Цитологическая картина перитонеальной жидкости у животных 4-й серии характеризовалась на 1-е сутки явным повышением в ней плотности нейтрофильных гранулоцитов (рис. 3, г). Но после 3-х суток отмечалось их неуклонное снижение, которое подтверждало дальнейшее распространение гнойного процесса, прогрессирование перитонита и нарастание интоксикации. На этом фоне снижалась фагоцитарная активность лейкоцитов. В перитонеальных мазках определялись дистрофические лейкоциты с множеством не переваренных микроорганизмов (рис. 3, г). На 1-е сутки количество деструктивных клеток и эозинофильных лейкоцитов увеличивалось более чем в 10 раз. На 2-е сутки доля деструктивных клеток составляло более 20 %, фибробластов – около 8,5 % (в 1-й серии на данный срок доля первых составляла 5,4 %, а фибробластов – всего лишь 1,2 %, во 2 серии – соответственно 10 % и 7,3 %).
 а) 1-я серия |  б) 2-я серия |
 в) 3-я серия |  г) 4-я серия |
Рис. 3. Цитологическая картина перитонеальной жидкости у крыс опытной группы на 2-е сутки экспериментов. Окраска по Романовскому-Гимза в нашей модификации. Увел.: х600.

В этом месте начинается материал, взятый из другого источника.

/-! ## Atomics -/

/-- The 64-bit value of a pair of vector registers in one thread (R43). -/
def pairOf (a : Agent) (n t : Nat) : Nat := (laneOf (a.getV n) t).toNat + (laneOf (a.getV (n + 1)) t).toNat * 2 ^ 32

/-- The compare operand of `.cas`, or the data of a no-return form (R196): the register or
channel of the prefix, one number for each thread. The manual gives a no-return form whose prefix names a channel no
fate; here it takes an element (log entry 96). -/
def fourthData (s : State) (id : AgentId) (a : Agent) (u : Bool) (n : Nat) (c : Opd) :
    Option ((Nat → Nat) × (State → State)) :=
  if u then
    (readU s id c).map fun p => (fun _ => p.1.toNat % 2 ^ (8 * n),
      if c.isReg then fun s => s else fun s => ((readU s id c).map Prod.snd).getD s)
  else if n = 8 then some (fun t => pairOf a c.code t, fun s => s)
  else
    (readV s id c).map fun p => (fun t => (laneOf p.1 t).toNat,
      if c.isReg then fun s => s else fun s => ((readV s id c).map Prod.snd).getD s)

/-- The register writes of an atomic that returns the old value (R196). -/
def atomWrites (u : Bool) (n : Nat) (d : Opd) (got : List (Nat × Nat)) : List RegWrite :=
  loadWrites u (if n = 8 then 3 else 2) d got

/-- The shared body of ATOM, ATOM64 and ATOMF (R196 to R198). `op` counts the float operations
from 8, and one with ORD 00 is a plain access (R249). -/
def atomBody (u : Bool) (n op : Nat) (o : BitVec 2) (d : Opd) (b x : BitVec 5) (s : State) (id : AgentId)
    (a : Agent) (p : Pfx) : Res :=
  let noret := u && d == .reg 0
  match fourthData s id a u n (if noret || op == 7 then p.c else .reg 0) with
  | none => .wait
  | some (f, pop) =>
    let x0 := fun (t : Nat) =>
      if noret then f t
      else if u then (a.getX d.code).toNat % 2 ^ (8 * n)
      else if n = 8 then pairOf a d.code t
      else (laneOf (a.getV d.code) t).toNat
    let acc := fun (t : Nat) => Acc.rmw op p.rnd.toNat (x0 t) (if op = 7 then f t else 0)
    let m : MemOp :=
      { cls := if noret then .st else .ld, md := { plain := o == 0, counts := noret }, n := n, kind := 2
        ls := memLanes u a p, addr := eaOf a u b x p, acc := acc, pop := pop }
    if noret then m.run .switched s id
    else { m with writes := atomWrites u n d
                  zeros := loadZeros u (if n = 8 then 3 else 2) d (zeroLanes a p) }.run .switched s id

/-- The rules of the atomics: the counter they raise (R71) and the prefix operand (R196, R208). -/
def atomRules (u cas : Bool) (n rnd : Nat) (d : Opd) (p : Opd) : Rules :=
  let noret := u && d == .reg 0
  { memRules u (if noret then .st else .ld) with
    rnd := rnd, okC := noret || cas, sw := true
    legal := u || n != 8 || (regMult d 2 && (!cas || regMult p 2)) }

/-- The prefix operand of the agent that issues. -/
def State.pfxC (s : State) : Opd :=
  match s.current with
  | some (_, a) => a.prefixOf.c
  | none => .reg 0

/-- ATOM (R196). -/
def execAtom (sb u : Bool) (p : BitVec 3) (o c : BitVec 2) (d : Opd) (b x : BitVec 5) (s : State) :
    Host.Outcome State Fault Refusal :=
  issue (.atom sb u p o c d b x) sb (atomRules u (p == 7) 4 0 d s.pfxC) (atomBody u 4 p.toNat o d b x) s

Таким образом, изменения состава клеток и их плотности в перитонеальном экссудате, отчетливо коррелировали с тяжестью воспалительного процесса, что свидетельствовало о наименьшей выраженности его у крыс 1-й серии. При этом в 1-й и 3-й сериях более характерна была реакция мононуклеарных фагоцитов (рис. 3, а, в). Внутри макрофагов и нейтрофилов обнаруживались набухшие микроорганизмы в стадии переваривания. В цитоплазме отдельных макрофагов видны были фагоцитированные нейтрофильные лейкоциты и обломки клеток, что указывало на их высокую функциональную активность. В 1-й серии на 1-е сутки эксперимента иногда определялись внеклеточные скопления микроорганизмов, а в последующие сроки этого не наблюдалось. Во 2-й и 3-й сериях скопления микроорганизмов находили до 3-х, на отдельных препаратах – до 7-х суток, а в 4-й серии – во все сроки наблюдений.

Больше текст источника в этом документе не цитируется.